TASK OBJECTIVE:
Copy out each line of the listing below in which the string "lockResolveRule" occurs.

☆ ☆ ☆ ☆ ☆ ☆ ☆

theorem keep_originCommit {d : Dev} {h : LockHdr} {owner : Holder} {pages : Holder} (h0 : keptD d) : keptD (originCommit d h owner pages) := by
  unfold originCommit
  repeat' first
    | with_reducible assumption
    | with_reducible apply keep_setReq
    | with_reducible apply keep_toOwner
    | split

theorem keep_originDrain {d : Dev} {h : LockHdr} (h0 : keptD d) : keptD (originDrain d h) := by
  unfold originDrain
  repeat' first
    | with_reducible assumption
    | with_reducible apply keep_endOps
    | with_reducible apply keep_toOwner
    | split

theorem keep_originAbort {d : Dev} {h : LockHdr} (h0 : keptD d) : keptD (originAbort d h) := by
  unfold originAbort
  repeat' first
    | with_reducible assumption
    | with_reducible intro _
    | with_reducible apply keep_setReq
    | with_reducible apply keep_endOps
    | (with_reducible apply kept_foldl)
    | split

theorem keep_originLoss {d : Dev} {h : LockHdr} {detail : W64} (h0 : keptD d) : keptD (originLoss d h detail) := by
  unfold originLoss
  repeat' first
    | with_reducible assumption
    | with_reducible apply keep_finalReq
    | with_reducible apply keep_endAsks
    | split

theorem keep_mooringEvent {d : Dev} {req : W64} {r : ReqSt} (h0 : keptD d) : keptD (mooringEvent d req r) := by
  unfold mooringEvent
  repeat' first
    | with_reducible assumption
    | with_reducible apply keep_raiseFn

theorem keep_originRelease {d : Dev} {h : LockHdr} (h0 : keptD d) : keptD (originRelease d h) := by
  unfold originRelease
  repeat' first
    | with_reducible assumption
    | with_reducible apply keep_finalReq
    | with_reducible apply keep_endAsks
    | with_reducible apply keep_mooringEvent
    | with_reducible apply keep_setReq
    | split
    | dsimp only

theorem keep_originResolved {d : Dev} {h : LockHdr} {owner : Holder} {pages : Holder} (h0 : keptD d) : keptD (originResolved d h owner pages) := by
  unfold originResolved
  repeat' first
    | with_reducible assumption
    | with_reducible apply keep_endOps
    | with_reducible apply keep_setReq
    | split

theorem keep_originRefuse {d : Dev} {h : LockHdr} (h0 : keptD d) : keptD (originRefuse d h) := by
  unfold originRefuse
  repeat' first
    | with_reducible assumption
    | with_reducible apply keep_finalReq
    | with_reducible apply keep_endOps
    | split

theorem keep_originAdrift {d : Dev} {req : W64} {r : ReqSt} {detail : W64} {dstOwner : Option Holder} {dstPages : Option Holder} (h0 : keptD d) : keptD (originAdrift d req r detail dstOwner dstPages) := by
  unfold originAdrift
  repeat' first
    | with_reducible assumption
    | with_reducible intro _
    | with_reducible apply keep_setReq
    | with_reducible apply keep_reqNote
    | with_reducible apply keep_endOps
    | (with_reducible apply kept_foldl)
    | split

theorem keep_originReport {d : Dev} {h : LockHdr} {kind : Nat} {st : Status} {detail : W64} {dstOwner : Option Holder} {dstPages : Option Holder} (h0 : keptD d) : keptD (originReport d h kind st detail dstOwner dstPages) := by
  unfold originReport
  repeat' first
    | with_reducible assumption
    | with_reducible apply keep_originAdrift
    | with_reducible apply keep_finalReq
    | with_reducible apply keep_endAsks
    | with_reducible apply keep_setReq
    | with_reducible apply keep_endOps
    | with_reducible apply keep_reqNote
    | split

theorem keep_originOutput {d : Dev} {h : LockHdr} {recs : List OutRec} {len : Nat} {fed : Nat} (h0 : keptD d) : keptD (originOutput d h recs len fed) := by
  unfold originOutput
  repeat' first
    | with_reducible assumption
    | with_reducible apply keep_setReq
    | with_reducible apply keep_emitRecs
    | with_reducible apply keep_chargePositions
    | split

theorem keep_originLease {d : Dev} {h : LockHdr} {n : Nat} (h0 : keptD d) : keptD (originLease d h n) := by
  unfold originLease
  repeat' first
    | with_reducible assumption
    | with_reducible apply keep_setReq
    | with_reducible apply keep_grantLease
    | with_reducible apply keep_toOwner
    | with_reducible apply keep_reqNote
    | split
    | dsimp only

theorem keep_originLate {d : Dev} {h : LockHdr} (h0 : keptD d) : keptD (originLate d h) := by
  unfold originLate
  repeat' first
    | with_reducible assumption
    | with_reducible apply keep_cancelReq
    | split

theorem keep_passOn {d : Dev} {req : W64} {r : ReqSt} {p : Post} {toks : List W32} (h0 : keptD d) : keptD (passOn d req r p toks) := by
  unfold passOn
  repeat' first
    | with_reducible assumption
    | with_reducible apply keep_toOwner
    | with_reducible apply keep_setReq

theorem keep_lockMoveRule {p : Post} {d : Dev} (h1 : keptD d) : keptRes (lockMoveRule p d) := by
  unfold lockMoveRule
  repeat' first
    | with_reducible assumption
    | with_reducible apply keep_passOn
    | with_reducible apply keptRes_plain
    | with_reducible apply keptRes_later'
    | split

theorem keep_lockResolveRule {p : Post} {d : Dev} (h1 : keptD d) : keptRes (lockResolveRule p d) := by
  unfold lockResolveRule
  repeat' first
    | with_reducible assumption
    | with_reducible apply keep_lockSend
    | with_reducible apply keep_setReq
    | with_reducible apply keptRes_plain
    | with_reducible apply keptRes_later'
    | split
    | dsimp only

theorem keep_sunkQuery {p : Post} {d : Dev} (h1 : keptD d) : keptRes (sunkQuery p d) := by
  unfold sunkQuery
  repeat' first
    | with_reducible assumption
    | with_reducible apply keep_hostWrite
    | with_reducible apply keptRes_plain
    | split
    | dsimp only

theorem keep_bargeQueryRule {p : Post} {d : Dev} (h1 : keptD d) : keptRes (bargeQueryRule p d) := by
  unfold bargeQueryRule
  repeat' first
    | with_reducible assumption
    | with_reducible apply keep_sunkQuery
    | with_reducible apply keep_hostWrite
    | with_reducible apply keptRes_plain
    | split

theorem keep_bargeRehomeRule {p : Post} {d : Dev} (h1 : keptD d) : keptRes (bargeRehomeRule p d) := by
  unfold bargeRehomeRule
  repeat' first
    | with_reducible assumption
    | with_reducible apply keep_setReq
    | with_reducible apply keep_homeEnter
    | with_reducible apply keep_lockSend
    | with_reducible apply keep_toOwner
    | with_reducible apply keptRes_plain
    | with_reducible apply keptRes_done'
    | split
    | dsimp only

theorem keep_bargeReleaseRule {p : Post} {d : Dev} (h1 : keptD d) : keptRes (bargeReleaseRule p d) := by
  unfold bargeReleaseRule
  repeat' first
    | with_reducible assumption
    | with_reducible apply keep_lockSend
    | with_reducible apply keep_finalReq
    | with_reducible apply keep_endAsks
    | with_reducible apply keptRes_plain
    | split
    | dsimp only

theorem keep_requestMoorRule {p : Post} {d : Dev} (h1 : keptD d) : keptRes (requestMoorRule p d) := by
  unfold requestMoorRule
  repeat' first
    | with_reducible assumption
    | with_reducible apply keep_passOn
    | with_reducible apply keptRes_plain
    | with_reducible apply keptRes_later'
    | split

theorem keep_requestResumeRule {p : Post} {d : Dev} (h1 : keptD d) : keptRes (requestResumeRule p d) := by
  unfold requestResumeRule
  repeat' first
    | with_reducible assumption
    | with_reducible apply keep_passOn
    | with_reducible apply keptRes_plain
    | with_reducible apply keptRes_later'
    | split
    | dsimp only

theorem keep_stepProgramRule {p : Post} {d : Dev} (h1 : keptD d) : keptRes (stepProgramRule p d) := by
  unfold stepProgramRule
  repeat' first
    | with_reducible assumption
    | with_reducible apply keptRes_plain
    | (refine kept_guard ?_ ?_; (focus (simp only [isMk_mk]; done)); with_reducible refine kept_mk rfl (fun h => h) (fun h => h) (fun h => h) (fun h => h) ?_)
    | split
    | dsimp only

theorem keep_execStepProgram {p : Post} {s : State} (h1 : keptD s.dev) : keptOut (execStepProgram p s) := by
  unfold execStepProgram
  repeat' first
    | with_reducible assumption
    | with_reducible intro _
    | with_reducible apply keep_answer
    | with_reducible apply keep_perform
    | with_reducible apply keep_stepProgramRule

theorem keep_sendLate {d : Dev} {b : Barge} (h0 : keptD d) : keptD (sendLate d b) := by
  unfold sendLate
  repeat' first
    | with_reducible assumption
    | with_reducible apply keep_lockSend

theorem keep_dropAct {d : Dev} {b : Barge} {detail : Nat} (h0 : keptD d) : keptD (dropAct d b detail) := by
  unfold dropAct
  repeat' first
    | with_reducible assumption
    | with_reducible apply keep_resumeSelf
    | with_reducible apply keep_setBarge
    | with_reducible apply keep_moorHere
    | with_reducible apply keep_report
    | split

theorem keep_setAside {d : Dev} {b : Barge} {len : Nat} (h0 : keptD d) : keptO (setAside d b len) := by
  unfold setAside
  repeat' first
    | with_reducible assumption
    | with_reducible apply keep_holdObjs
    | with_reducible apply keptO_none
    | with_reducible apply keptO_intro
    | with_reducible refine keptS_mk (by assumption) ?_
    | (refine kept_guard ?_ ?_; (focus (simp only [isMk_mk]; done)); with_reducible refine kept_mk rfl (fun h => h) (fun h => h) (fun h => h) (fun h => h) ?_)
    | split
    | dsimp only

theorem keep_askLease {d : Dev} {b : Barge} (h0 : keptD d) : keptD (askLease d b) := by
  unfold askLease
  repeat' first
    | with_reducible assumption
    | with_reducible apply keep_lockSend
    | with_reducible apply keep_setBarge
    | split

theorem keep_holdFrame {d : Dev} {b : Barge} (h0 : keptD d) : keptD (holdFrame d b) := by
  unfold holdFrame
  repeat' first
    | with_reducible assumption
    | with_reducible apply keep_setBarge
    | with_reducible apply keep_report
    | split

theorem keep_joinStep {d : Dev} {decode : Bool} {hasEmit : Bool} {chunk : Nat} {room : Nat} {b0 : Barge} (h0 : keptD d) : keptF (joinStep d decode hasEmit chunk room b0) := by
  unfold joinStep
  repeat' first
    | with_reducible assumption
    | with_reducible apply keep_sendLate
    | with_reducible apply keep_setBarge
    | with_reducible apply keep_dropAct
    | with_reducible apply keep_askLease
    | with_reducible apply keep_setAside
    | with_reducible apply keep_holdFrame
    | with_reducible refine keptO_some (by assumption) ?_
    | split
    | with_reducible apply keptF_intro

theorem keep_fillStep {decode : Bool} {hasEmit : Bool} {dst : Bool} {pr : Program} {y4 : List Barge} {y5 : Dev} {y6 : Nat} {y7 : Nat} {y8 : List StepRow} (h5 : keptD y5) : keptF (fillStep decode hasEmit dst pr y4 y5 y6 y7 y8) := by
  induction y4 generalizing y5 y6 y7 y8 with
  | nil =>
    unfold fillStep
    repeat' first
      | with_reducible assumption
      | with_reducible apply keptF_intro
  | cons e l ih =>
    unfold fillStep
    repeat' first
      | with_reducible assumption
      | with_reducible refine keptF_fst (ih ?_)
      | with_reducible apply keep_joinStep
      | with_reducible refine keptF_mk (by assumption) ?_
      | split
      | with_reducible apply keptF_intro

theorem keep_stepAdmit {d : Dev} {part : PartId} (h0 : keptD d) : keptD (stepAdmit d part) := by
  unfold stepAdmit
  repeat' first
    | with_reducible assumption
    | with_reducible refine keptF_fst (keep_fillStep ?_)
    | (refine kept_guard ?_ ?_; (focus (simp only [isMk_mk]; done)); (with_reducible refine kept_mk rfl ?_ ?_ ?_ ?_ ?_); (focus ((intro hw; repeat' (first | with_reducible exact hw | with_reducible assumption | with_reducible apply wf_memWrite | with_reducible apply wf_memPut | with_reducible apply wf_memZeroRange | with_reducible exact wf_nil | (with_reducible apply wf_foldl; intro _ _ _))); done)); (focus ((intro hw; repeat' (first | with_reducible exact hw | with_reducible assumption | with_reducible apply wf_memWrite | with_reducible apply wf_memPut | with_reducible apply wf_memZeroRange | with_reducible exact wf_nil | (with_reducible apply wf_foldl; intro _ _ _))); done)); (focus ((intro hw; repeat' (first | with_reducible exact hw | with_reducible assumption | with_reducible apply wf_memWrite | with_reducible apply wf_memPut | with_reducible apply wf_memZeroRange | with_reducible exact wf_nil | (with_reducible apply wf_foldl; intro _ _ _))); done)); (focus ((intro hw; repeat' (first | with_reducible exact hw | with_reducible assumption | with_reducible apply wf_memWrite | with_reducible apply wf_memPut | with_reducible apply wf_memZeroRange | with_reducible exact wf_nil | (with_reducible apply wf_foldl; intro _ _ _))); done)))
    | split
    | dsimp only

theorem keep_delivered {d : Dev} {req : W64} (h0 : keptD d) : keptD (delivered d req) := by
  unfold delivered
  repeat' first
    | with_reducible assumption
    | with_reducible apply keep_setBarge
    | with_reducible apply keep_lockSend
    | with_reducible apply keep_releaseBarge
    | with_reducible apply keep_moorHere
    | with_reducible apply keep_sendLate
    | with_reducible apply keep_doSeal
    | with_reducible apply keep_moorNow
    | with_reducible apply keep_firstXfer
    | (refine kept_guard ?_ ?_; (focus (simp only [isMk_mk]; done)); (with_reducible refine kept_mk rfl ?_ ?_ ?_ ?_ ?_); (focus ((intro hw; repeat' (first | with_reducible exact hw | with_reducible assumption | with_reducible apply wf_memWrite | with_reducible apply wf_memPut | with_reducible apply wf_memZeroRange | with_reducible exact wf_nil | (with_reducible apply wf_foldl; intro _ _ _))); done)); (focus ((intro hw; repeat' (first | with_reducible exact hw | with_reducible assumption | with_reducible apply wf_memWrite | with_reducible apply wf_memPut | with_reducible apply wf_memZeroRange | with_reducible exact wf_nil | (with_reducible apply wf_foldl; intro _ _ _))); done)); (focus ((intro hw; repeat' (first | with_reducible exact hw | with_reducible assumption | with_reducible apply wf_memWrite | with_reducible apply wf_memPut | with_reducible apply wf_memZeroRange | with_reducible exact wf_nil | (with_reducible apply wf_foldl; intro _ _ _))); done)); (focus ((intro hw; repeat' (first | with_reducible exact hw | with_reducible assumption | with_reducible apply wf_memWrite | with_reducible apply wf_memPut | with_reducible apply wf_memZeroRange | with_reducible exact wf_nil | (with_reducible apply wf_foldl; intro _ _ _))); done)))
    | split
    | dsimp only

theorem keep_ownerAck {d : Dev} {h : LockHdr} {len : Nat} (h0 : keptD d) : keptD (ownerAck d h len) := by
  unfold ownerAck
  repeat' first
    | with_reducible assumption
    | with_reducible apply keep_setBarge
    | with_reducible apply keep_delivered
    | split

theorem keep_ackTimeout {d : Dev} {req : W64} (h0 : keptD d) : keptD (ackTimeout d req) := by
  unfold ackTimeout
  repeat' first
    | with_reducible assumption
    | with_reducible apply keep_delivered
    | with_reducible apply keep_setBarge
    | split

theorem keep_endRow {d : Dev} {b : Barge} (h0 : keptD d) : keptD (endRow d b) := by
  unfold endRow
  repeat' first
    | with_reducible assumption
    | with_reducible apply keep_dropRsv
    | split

☆ ☆ ☆ ☆ ☆ ☆ ☆

WRITTEN ANSWER:
theorem keep_lockResolveRule {p : Post} {d : Dev} (h1 : keptD d) : keptRes (lockResolveRule p d) := by
  unfold lockResolveRule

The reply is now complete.